In reserve was County Durham’s Lucy Corner, 22, with her homebred British Blonde heifer, Lucyland Jellybean, another successful animal on this year’s show circuit having been declared the interbreed champion at Otley, North Yorkshire County, Aldborough and Boroughbridge and Cleveland shows.
The trophy for the Champion Pig was awarded to Charlotte Holding and Tricia Horsley of Avenue Farm, Acaster near Selby for their January-born homebred Large White boar, and their Saddleback gilt qualified for the British Saddleback Champion of Champions competition by winning its breed class.
Reserve pig champion was Jodie and Stuart Roberts’ March-born Pietrain.
Best goat in the show was Warthill-based Debbie Smith’s and her son Jake’s 18-month-old homebred pygmy goat, Felicity. The Smith family breed and sell goats into petting farms, including Piglets Adventure Farm near Strensall.
Ryedale also sees one champion animal from across the horse, cattle and sheep sections named its Champion of Champions.
It fell to this year’s joint show presidents, Doreen and William Curtis who farm 250 acres at Keldholme, to judge the Coronation Cup, which was first reintroduced to the show after a long absence to mark’s last year’s 150th event, and they chose Harryman and Warriner’s Limousin, Jimmy - the champion commercial beef beast - as their winner.
Mr and Mrs Curtis, who have long served show organisers, the Ryedale and Pickering Lyth Agricultural Society, as council member and produce section steward respectively, said the day had been “such fun”.
Mr Curtis’ parents, William and Marjorie, served as joint show presidents in the late 1980s.
Mr Curtis said: “It’s a special occasion to carry on that tradition - we are very proud. We’ve been involved when our children were involved in showing and now our grandchildren show here.”
A special award was given to Geoff Todd, who has worked for the National Farmers’ Union locally for 32 years. He received The Annual Agricultural Award for outstanding service to the agricultural industry.

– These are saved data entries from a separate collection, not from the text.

/-- Profiles, wake, governor, metering, planner and thermal sensors (R525 to R545): each event, where its conditions hold, has the effect
its rule gives it. -/
def Obligations.PowerCommandsAct : Prop :=
  -- PROFILE_CHANGE: Open and Ajar at once; Latched and Shuttered wait
  (∀ s : State, (s.profTarget < 2 → Acts .profileChange s fun t => t.pcr Reg.PCR_PSTAT 0 2 = s.profTarget ∧ t.power.since = none)
    ∧ (2 ≤ s.profTarget → s.power.since = none → Acts .profileChange s fun t => t.power.since = some s.tb.toNat
      ∧ t.pcr Reg.PCR_PSTAT 0 2 = s.pcr Reg.PCR_PSTAT 0 2))
  -- entry, only while every condition of R527 holds
  ∧ (∀ (s : State) (p0 p1 : Bool), s.profTarget = 2 → s.power.since.isSome = true →
    (s.entryBlock 2 = 0 → Acts (.latchedEntry p0 p1) s fun t => t.power.asleep = true ∧ t.pcr Reg.PCR_PSTAT 0 2 = 2 ∧ t.fab = false
      ∧ t.power.saved = s.tb.toNat)
    ∧ (s.entryBlock 2 ≠ 0 → Acts (.latchedEntry p0 p1) s fun t => t.power = s.power ∧ t.fab = s.fab))
  ∧ (∀ s : State, s.profTarget = 3 → s.power.since.isSome = true →
    (s.entryBlock 3 = 0 → Acts .shutteredEntry s fun t => t.power.asleep = true ∧ t.pcr Reg.PCR_PSTAT 0 2 = 3 ∧ t.fab = false
      ∧ Out.issue "CORE_PWR_EN" [0] ∈ t.out)
    ∧ (s.entryBlock 3 ≠ 0 → Acts .shutteredEntry s fun t => t.power = s.power ∧ t.fab = s.fab))
  ∧ (∀ (s : State) (t0 : Nat), s.power.since = some t0 → s.power.told = false → s.entryBlock s.profTarget ≠ 0 →
    Acts .entryTimeout s fun t => t.power.told = true ∧ t.bit pPcr Reg.EVT_PEND 5 = true ∧ t.power.since = some t0)
  -- wake: from Latched; from Shuttered with a resume image that fails; and a wake that cancels an entry
  ∧ (∀ (s : State) (src : Fin 7) (n : Nat) (ok : Bool), s.boot.held = false →
    (if src.val = 6 then s.alarmOn = true else s.bit (pPcr + 1) Reg.PCR_WAKE src = true) →
    (s.power.asleep = true → s.pcr Reg.PCR_PSTAT 0 2 = 2 ∨ ok = true → After (.wake src n ok) s fun t => t.power.asleep = false
      ∧ t.fab = true ∧ t.tb = BitVec.ofNat 64 (s.power.saved + n * 1000000000 / 32768 + 1) ∧ t.pcr Reg.PCR_PSTAT 0 2 < 2
      ∧ t.pcr Reg.PCR_PSTAT 16 8 = src)
    ∧ (s.power.asleep = true → s.pcr Reg.PCR_PSTAT 0 2 = 3 → ok = false → After (.wake src n ok) s fun t =>
      t.rg pPcr Reg.PCR_RST = 0x10 ∧ t.tb = 0 ∧ t.power.asleep = false)
    ∧ (s.power.asleep = false → s.power.since.isSome = true → After (.wake src n ok) s fun t => t.power.since = none
      ∧ t.pcr Reg.PCR_PSTAT 0 2 = s.pcr Reg.PCR_PSTAT 0 2
      ∧ (t.rg pPcr (Reg.ERR_CNT 0)).toNat = satAdd (2 ^ 32 - 1) (s.rg pPcr (Reg.ERR_CNT 0)).toNat 1))
  ∧ (∀ (s : State) (ok : Bool) (sec : Nat), s.boot.held = false → s.power.asleep = true → s.pcr Reg.PCR_PSTAT 0 2 = 2 →
    sec = (s.rg (pPcr + 1) Reg.PCR_AONTMR).toNat → sec ≠ 0 → s.bit (pPcr + 1) Reg.PCR_WAKE 4 = true →
    After (.aonTimerExpiry ok) s fun t => t.power.asleep = false ∧ t.tb = BitVec.ofNat 64 (s.power.saved + sec * 1000000000 + 1))
  -- IDLE runs out: Latched is wanted again
  ∧ (∀ (s : State) (t0 : Nat), s.power.idle = some t0 → Acts .idleExpiry s fun t => t.power.idle = none
    ∧ (s.hostDemand = 2 → s.pcr Reg.PCR_PROF 0 2 = 2 → s.bit (pPcr + 1) Reg.PCR_PROF 4 = false → t.power.since.isSome = true))
  -- the governor, in Ajar
  ∧ (∀ (s : State) (p limit : Nat), s.pcr Reg.PCR_PSTAT 0 2 = 1 → p = 100 * s.fget pEmt Reg.EMT_POWER_MS 0 24 →
    limit = s.pcr Reg.PCR_GOV 0 7 →
    (limit * 20000 < p → s.govSteps < s.clkSteps + 9 → Acts .governorStep s fun t => t.govSteps = s.govSteps + 1)
    ∧ (p < (limit - 5) * 20000 → s.govSteps ≠ 0 → Acts .governorStep s fun t => t.govSteps = s.govSteps - 1))
  ∧ (∀ s : State, s.pcr Reg.PCR_PSTAT 0 2 = 0 → Acts .governorStep s fun t => t.govSteps = s.govSteps)
  -- metering: EMT_DEV is the sum of all block ENERGY; a rail's energy is divided by the activity model; a command and its function are
  -- charged; an interval that misses a reading is counted, and the model's energy stands
  ∧ (∀ (s : State) (rails : List (Option Nat)) (model : List (Nat × Nat × Nat)), Acts (.meteringInterval rails model [] [] []) s fun t =>
    t.rg64 pEmt Reg.EMT_DEV_LO = (allBlks.map fun b => t.rg64 b.base Reg.ENERGY_LO).sum % 2 ^ 64 ∧ t.power.cwWork = [])
  ∧ (∀ (s : State) (rails : List (Option Nat)) (b c : Blk) (r m k nJ : Nat), b ∈ allBlks → c ∈ allBlks → b.base ≠ c.base → r < 8 →
    m + k ≠ 0 → (∀ i < 8, (rails.getD i none).isSome = true) → rails.getD r none = some nJ →
    Acts (.meteringInterval rails [(b.base, r, m), (c.base, r, k)] [] [] []) s fun t =>
      t.rg64 b.base Reg.ENERGY_LO = (mapGet (fun _ => 0) s.power.rem b.base + (ratio (nJ * m : Nat) (m + k : Nat)).toNat) / 1000 % 2 ^ 64
      ∧ t.rg64 c.base Reg.ENERGY_LO = (mapGet (fun _ => 0) s.power.rem c.base + (ratio (nJ * k : Nat) (m + k : Nat)).toNat) / 1000 % 2 ^ 64)
  ∧ (∀ (s : State) (rails : List (Option Nat)) (b : Blk) (tag n nJ : Nat) (k : Cmd), b ∈ allBlks → b.base ≠ pDcf →
    mapFind s.cmds tag = some k → k.ctrl < 256 → n ≠ 0 →
    Acts (.meteringInterval rails [] [] [(b.base, nJ)] [(tag, b.base, n)]) s fun t =>
      mapGet (fun _ => 0) (t.func k.ctrl).nj b.typ.code = mapGet (fun _ => 0) (s.func k.ctrl).nj b.typ.code + nJ
      ∧ (mapFind t.cmds tag).map Cmd.nj = some (k.nj + nJ))
  ∧ (∀ (s : State) (rails : List (Option Nat)) (b : Blk) (r m : Nat), b ∈ allBlks → (∃ i < 8, rails.getD i none = none) →
    Acts (.meteringInterval rails [(b.base, r, m)] [] [] []) s fun t =>
      (t.rg pEmt (Reg.ERR_CNT 0)).toNat = satAdd (2 ^ 32 - 1) (s.rg pEmt (Reg.ERR_CNT 0)).toNat 1
      ∧ t.rg64 b.base Reg.ENERGY_LO = (mapGet (fun _ => 0) s.power.rem b.base + m) / 1000 % 2 ^ 64)
  -- measurements and plans
  ∧ (∀ (s : State) (delays : List Nat) (span : Nat), s.enabled pAgm = true → Acts (.agmMeasurement delays span) s fun t =>
    (∀ i < 48, t.fget (pAgm + 1) (Reg.AGM_MON i 0) 0 12 = delays.getD i 0 % 4096)
      ∧ t.fget pAgm Reg.AGM_STAT 0 8 = satAdd 255 (s.fget pAgm Reg.AGM_STAT 0 8) 1)
  ∧ (∀ (s : State) (delays : List Nat) (span : Nat), s.enabled pAgm = true → s.bit pAgm Reg.AGM_CTRL 0 = true →
    s.bit pAgm Reg.AGM_CTRL 1 = true → s.power.plan = none →
    (s.power.since = none → Acts (.plannerRun delays span) s fun t => ∃ p, t.power.plan = some (p, s.tb.toNat)
      ∧ 650 ≤ p.openMv ∧ p.openMv ≤ 850 ∧ 650 ≤ p.ajarMv ∧ p.ajarMv ≤ 850
      ∧ Out.issue "AVSBUS" [if s.pcr Reg.PCR_PSTAT 0 2 = 0 then p.openMv else p.ajarMv] ∈ t.out)
    ∧ (s.power.since.isSome = true → Acts (.plannerRun delays span) s fun t => t.power = s.power))
  ∧ (∀ (s : State) (p : Plan) (t0 : Nat), s.power.plan = some (p, t0) →
    Acts .avsbusDone s (fun t => t.pcr Reg.PCR_VDD 0 12 = p.openMv % 4096 ∧ t.pcr Reg.PCR_VDD 16 12 = p.ajarMv % 4096
      ∧ t.power.plan = none ∧ t.bit pAgm Reg.AGM_CTRL 1 = false ∧ t.kpr.queue = s.kpr.queue ++
        [⟨0x0D, 0, planRecord p (s.fget pAgm Reg.AGM_STAT 0 8) (s.fget pAgm Reg.AGM_STAT 8 24), .none_, 3, 0⟩])
    ∧ Acts .avsbusTimeout s fun t => t.power.plan = none ∧ t.rg (pPcr + 1) Reg.PCR_VDD = s.rg (pPcr + 1) Reg.PCR_VDD
      ∧ t.bit pAgm Reg.EVT_PEND 7 = true
      ∧ (t.rg pAgm (Reg.ERR_CNT 0)).toNat = satAdd (2 ^ 32 - 1) (s.rg pAgm (Reg.ERR_CNT 0)).toNat 1)
  -- the worst RETRY_AVG and its die
  ∧ (∀ s : State, s.enabled pAgm = true → Acts .agmWearPoll s fun t =>
    (∀ d < 512, s.fget (pFtm + 1) (Reg.FTM_DIE d) 16 8 ≤ t.fget pAgm (Reg.AGM_WEAR 1) 0 8)
      ∧ s.fget (pFtm + 1) (Reg.FTM_DIE (t.fget pAgm (Reg.AGM_WEAR 1) 16 9)) 16 8 = t.fget pAgm (Reg.AGM_WEAR 1) 0 8)
  -- the hottest sensor, and the action of the thresholds it has passed
  ∧ ∀ (s : State) (temps : List (Int × Bool)), s.enabled pAgm = true → temps.length = 12 →
    (∀ x ∈ temps, x.2 = false ∧ -128 ≤ x.1 ∧ x.1 ≤ 127) → Acts (.sensorSample temps) s fun t =>
      (∀ x ∈ temps, x.1 ≤ t.hottest) ∧ (∃ x ∈ temps, x.1 = t.hottest)
      ∧ (∀ i < 4, signedOf 8 (s.fget pAgm (Reg.AGM_THR i) 0 8) < t.hottest → s.power.hot = [] →
        s.fget pAgm (Reg.AGM_THR i) 8 3 ≤ t.thermal)
      ∧ (s.power.hot = [] → (∀ i < 4, t.hottest ≤ signedOf 8 (s.fget pAgm (Reg.AGM_THR i) 0 8)) → t.thermal = 0)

Assessing the mood in farming after Environment Secretary Michael Gove’s first keynote speech about agriculture last week, Mr Todd said: “He made his statement saying how important agriculture is but we want to know what he wants us to do and how he wants us to do it.”
Amid the uncertainty, the North York Moors National Park is leading a new project, using a grant of around £400,000 from the Heritage Lottery Fund, to pay farmers for conservation work along the River Rye. A meeting in Helmsley to gauge interest attracted 100 farmers.
Paul Jackson, manager of the Howardian Hills Area of Outstanding Natural Beauty, said: “I think people are looking round at what their other mechanisms will be for supporting their business.”